[Opening Exercise input section]

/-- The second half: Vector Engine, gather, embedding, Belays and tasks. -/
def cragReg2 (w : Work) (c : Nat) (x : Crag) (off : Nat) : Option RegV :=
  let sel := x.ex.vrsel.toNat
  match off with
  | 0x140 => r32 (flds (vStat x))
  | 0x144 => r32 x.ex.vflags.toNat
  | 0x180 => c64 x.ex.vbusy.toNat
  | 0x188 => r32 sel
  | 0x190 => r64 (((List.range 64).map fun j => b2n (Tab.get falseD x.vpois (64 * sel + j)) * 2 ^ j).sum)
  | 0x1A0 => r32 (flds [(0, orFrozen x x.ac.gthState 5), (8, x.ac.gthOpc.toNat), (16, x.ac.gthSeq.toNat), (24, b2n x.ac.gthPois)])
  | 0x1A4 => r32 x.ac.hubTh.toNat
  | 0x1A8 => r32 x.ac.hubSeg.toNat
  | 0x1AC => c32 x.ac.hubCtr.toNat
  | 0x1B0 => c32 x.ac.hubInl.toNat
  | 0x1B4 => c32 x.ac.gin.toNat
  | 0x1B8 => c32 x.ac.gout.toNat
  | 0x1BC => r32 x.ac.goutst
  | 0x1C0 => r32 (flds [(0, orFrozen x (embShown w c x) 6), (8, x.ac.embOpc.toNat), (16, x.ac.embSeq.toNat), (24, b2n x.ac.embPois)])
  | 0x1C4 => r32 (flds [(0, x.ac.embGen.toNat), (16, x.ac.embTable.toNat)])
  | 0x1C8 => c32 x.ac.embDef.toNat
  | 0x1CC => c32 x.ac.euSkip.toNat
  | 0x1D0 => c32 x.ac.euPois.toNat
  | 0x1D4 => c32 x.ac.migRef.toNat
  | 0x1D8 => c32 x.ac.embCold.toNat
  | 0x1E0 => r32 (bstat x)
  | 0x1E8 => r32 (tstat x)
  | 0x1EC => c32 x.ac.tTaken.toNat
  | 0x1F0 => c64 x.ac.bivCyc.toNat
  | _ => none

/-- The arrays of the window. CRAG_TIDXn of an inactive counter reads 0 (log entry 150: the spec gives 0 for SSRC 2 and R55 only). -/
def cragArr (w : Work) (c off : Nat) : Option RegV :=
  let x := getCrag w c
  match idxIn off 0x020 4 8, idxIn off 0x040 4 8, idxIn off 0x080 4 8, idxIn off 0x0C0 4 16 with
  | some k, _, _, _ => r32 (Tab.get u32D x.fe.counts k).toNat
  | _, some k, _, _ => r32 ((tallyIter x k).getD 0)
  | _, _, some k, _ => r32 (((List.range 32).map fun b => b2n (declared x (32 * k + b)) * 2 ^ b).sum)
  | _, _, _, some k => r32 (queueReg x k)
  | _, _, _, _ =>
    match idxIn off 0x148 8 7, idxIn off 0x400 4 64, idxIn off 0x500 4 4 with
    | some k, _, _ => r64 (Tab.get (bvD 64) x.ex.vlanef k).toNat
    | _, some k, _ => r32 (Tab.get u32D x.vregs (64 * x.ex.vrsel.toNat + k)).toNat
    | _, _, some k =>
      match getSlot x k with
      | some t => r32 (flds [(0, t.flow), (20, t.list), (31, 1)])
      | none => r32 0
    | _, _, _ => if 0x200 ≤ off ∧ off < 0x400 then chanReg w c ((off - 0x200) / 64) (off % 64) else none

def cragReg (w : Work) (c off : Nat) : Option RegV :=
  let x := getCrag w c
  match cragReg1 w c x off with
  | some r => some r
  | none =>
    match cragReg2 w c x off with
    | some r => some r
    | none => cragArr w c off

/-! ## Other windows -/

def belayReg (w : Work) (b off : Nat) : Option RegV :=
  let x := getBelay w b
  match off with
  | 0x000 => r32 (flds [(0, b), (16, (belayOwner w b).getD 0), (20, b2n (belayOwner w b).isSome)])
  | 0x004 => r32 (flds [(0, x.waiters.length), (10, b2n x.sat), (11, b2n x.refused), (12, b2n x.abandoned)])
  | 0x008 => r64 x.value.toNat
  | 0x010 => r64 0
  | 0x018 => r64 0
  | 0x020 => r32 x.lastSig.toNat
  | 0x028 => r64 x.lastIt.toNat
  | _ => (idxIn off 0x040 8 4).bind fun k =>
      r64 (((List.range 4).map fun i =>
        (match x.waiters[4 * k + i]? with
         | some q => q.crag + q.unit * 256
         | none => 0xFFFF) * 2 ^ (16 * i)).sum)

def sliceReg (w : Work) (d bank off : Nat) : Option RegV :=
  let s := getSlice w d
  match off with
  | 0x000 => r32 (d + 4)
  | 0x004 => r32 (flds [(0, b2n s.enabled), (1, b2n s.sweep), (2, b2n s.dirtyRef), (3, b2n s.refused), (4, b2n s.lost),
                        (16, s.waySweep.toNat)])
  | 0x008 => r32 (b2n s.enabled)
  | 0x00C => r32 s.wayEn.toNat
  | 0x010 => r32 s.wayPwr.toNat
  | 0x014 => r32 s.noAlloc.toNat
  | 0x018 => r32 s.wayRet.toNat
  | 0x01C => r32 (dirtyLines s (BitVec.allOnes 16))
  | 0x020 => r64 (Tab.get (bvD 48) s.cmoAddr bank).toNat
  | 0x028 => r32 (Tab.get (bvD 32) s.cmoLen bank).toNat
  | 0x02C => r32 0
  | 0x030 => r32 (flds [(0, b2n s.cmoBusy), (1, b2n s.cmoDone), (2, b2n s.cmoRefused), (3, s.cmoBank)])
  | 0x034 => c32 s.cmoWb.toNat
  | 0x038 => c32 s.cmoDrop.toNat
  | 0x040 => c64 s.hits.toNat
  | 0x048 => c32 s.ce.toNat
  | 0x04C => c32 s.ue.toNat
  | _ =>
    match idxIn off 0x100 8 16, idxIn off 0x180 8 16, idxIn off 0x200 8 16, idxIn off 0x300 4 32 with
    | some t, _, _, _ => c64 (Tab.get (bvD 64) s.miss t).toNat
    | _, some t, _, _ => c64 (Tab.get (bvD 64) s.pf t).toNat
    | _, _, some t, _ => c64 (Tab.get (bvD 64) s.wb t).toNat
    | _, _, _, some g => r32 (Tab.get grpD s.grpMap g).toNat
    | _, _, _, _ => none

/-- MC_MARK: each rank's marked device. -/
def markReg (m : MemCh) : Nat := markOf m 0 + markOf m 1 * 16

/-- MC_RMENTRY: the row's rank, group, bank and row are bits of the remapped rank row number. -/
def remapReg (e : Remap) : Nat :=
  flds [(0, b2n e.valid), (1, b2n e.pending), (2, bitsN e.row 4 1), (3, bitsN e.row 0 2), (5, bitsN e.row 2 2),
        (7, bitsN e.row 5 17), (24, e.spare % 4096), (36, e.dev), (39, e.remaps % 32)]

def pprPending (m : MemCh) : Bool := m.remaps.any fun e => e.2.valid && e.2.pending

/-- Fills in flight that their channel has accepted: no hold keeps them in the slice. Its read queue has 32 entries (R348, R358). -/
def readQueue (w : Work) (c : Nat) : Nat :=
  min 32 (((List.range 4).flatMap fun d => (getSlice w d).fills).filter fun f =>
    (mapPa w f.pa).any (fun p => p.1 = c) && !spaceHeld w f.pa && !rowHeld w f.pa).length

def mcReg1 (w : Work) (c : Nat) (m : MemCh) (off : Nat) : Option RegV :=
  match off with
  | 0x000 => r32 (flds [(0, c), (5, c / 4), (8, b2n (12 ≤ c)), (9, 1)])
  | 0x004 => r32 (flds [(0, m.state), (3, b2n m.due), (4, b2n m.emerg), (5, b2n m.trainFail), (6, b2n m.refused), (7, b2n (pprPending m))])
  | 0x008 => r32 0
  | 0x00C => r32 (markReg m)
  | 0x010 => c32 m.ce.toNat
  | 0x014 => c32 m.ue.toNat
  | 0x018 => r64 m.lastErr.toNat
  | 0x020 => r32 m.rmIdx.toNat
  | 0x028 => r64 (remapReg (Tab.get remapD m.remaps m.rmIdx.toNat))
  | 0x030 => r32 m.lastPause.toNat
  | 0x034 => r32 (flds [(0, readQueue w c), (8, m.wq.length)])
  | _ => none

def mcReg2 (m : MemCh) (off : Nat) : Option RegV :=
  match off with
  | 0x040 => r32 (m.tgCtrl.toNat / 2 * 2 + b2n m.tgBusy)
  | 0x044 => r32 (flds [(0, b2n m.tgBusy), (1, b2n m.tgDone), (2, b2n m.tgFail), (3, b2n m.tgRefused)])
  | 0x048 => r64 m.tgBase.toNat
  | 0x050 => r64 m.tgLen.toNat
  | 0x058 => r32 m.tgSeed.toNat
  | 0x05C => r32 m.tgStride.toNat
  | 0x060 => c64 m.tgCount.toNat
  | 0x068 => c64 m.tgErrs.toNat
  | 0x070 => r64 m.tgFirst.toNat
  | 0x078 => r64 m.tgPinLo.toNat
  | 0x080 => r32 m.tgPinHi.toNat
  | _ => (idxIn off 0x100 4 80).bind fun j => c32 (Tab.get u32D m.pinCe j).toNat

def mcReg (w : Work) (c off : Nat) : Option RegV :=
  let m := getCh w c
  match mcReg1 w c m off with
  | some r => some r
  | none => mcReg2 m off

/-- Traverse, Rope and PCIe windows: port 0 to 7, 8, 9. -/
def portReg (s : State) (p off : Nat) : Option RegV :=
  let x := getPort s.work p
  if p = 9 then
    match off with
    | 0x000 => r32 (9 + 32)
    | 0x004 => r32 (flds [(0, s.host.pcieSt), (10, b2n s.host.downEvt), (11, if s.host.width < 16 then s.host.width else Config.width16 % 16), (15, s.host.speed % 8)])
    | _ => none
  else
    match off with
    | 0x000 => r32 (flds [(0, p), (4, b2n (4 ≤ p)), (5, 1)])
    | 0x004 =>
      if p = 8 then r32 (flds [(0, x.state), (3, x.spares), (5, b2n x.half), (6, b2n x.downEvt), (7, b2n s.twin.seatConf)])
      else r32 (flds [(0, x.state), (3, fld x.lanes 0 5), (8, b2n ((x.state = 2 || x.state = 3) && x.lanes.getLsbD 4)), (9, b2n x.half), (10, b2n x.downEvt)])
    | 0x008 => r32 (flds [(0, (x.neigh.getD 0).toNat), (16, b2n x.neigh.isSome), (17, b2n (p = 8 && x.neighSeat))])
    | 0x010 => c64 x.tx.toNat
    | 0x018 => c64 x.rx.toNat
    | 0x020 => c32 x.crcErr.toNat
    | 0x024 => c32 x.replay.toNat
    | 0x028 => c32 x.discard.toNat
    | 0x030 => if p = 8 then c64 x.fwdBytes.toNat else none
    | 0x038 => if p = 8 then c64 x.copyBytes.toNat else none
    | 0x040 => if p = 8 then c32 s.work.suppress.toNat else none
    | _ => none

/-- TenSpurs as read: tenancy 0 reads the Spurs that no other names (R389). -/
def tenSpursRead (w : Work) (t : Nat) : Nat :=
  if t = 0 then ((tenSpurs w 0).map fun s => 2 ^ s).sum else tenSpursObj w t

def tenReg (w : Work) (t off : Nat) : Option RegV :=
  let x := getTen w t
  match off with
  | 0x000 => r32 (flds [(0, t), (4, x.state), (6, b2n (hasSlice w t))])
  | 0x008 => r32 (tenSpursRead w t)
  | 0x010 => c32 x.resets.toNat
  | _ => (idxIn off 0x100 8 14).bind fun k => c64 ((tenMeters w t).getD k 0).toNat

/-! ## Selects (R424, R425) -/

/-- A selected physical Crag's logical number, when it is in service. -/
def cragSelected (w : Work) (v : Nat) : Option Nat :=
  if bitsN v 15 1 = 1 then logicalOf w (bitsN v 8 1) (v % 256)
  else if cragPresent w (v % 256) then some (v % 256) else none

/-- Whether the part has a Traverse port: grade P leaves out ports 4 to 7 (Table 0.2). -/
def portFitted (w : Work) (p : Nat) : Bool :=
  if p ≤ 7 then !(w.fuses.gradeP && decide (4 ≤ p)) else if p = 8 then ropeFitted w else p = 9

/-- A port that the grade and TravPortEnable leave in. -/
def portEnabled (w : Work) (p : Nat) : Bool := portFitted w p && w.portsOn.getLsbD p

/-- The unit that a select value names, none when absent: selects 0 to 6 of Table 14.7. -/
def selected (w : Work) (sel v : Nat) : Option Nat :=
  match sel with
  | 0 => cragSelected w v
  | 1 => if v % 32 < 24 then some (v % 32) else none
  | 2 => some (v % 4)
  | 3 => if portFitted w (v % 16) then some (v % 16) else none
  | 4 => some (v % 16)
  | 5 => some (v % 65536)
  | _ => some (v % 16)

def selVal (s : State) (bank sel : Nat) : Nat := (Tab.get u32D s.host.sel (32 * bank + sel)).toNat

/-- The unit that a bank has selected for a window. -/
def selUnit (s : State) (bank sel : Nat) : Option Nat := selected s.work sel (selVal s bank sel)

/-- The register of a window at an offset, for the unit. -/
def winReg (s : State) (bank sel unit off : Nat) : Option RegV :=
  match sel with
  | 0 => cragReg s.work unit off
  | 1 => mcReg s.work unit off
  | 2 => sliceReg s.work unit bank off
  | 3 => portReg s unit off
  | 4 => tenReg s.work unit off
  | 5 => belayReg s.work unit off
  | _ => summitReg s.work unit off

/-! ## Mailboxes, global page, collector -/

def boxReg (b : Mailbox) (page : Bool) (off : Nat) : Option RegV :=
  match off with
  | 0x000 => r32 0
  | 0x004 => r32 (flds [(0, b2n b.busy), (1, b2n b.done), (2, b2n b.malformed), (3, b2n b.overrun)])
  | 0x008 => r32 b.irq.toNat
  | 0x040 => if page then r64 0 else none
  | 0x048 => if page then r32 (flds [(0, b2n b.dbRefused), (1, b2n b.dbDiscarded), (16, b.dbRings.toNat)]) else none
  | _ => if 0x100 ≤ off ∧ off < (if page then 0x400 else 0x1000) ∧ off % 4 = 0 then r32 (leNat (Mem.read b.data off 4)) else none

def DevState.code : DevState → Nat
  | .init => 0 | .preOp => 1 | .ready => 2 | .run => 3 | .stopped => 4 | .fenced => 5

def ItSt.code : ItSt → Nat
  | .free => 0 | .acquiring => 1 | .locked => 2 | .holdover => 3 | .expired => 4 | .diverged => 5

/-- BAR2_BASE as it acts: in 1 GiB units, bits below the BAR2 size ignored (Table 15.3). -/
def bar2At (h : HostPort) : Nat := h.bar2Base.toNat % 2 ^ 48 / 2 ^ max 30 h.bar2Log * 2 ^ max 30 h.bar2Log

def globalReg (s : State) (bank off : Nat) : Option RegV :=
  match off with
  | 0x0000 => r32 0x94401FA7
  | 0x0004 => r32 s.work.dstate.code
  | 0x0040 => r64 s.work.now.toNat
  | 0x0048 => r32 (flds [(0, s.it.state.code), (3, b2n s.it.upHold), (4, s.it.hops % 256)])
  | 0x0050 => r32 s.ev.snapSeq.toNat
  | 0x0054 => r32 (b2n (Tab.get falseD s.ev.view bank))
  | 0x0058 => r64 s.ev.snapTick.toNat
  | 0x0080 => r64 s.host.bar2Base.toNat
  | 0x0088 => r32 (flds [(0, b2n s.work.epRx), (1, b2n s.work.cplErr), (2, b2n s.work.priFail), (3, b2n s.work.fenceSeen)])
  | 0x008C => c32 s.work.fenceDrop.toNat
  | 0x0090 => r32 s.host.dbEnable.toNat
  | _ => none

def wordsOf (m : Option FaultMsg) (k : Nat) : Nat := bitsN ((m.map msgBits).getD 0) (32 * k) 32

[Closing Exercise input section]
[Opening Exercise input section]

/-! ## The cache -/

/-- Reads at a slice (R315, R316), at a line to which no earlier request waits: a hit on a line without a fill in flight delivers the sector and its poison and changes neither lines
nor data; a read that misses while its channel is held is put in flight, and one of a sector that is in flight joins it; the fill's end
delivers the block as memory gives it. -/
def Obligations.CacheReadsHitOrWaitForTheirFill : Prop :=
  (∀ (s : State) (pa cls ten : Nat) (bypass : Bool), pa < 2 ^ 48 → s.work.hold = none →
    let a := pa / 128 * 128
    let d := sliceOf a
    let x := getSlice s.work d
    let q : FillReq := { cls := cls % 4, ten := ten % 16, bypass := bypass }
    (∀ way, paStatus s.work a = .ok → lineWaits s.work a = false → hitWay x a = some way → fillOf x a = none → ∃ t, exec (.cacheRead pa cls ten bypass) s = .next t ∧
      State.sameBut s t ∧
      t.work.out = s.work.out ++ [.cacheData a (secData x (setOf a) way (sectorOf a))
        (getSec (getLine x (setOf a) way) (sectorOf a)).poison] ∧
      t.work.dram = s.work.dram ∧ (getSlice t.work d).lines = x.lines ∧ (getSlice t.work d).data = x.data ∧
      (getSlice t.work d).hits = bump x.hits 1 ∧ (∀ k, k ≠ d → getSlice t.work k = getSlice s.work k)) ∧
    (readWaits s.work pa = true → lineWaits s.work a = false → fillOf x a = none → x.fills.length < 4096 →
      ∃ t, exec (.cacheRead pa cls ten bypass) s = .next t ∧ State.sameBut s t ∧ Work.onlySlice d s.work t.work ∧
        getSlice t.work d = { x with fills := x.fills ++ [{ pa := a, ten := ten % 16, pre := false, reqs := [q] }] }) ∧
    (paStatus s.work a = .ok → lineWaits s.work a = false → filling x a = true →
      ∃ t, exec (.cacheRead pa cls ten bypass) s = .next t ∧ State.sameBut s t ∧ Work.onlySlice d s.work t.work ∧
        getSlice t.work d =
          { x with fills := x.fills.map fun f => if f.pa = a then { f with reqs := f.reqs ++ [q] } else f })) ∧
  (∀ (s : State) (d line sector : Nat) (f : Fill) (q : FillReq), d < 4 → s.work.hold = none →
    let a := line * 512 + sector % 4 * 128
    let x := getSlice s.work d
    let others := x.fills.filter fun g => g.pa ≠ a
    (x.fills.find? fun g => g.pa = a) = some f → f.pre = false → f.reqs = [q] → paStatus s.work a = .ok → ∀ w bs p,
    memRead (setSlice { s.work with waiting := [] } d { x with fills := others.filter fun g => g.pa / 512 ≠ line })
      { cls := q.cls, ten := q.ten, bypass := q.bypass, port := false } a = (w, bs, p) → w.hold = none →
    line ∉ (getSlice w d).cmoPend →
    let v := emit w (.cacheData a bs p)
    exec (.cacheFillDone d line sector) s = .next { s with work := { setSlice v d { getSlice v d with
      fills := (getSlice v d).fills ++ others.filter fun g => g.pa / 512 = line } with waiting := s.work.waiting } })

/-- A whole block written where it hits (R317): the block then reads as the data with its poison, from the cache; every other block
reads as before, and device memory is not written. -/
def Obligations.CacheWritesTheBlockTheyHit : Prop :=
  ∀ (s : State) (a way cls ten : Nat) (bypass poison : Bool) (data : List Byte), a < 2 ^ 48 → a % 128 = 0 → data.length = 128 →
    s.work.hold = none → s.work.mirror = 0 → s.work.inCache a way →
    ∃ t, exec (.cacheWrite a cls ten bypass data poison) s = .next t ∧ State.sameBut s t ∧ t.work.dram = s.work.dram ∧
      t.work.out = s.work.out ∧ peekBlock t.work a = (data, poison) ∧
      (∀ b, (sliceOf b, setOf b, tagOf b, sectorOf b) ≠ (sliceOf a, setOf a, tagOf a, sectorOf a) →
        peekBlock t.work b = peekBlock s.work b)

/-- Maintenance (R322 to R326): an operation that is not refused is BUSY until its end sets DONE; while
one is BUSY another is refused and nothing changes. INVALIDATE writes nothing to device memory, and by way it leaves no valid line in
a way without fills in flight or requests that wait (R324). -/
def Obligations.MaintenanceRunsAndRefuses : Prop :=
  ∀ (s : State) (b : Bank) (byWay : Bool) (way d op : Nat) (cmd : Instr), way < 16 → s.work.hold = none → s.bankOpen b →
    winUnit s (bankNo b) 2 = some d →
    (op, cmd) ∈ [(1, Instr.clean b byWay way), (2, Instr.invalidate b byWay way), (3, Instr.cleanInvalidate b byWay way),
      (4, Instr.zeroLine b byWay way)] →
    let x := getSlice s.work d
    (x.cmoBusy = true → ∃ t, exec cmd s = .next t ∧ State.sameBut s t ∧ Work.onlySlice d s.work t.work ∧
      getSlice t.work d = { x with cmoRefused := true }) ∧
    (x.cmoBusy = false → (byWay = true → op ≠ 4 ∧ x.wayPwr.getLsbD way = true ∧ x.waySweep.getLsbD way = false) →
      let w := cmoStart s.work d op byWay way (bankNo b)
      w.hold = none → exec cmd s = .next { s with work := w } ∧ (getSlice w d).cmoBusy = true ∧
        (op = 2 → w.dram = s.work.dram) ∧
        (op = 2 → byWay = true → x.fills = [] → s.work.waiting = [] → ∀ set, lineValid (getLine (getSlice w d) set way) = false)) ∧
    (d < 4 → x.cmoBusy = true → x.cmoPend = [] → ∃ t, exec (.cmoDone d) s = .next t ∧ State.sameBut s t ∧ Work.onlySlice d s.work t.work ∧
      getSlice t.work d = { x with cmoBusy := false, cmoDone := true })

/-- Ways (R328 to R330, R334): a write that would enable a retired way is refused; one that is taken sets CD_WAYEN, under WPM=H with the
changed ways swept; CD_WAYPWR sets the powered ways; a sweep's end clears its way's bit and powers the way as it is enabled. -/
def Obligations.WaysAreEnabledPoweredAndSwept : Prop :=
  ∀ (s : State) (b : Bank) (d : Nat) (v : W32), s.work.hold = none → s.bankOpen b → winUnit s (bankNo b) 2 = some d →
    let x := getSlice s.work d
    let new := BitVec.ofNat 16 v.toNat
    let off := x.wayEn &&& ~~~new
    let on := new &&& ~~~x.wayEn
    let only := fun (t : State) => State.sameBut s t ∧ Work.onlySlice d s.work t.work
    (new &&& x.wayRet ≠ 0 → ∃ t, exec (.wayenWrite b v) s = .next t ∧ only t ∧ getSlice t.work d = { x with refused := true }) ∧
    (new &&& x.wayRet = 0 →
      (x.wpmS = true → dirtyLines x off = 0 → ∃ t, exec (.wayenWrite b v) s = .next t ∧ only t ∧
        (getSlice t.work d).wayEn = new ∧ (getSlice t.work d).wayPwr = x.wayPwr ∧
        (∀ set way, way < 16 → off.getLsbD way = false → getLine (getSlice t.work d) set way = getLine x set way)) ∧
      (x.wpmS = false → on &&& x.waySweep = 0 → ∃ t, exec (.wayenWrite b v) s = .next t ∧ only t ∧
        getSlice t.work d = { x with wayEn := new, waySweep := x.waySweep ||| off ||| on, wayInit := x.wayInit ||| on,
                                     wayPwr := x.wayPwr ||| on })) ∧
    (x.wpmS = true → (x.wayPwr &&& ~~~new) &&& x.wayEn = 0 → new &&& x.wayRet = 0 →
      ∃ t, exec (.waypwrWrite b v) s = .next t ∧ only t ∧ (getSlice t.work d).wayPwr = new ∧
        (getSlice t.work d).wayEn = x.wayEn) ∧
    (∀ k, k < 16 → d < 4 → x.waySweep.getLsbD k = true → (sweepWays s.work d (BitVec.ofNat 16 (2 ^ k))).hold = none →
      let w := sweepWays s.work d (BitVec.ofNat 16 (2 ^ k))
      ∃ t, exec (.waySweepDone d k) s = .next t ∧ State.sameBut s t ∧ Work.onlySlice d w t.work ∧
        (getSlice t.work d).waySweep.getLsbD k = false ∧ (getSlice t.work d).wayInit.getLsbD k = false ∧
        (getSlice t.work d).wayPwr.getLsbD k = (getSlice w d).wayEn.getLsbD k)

[Closing Exercise input section]

■ What you are asked to do
After locating the line with "0x024 => c32 x.replay.toNat" above, return that line and every later line through the one with "s.work.suppress.toNat else none", word for word and with nothing else.

■ Answer to this problem
    | 0x024 => c32 x.replay.toNat
    | 0x028 => c32 x.discard.toNat
    | 0x030 => if p = 8 then c64 x.fwdBytes.toNat else none
    | 0x038 => if p = 8 then c64 x.copyBytes.toNat else none
    | 0x040 => if p = 8 then c32 s.work.suppress.toNat else none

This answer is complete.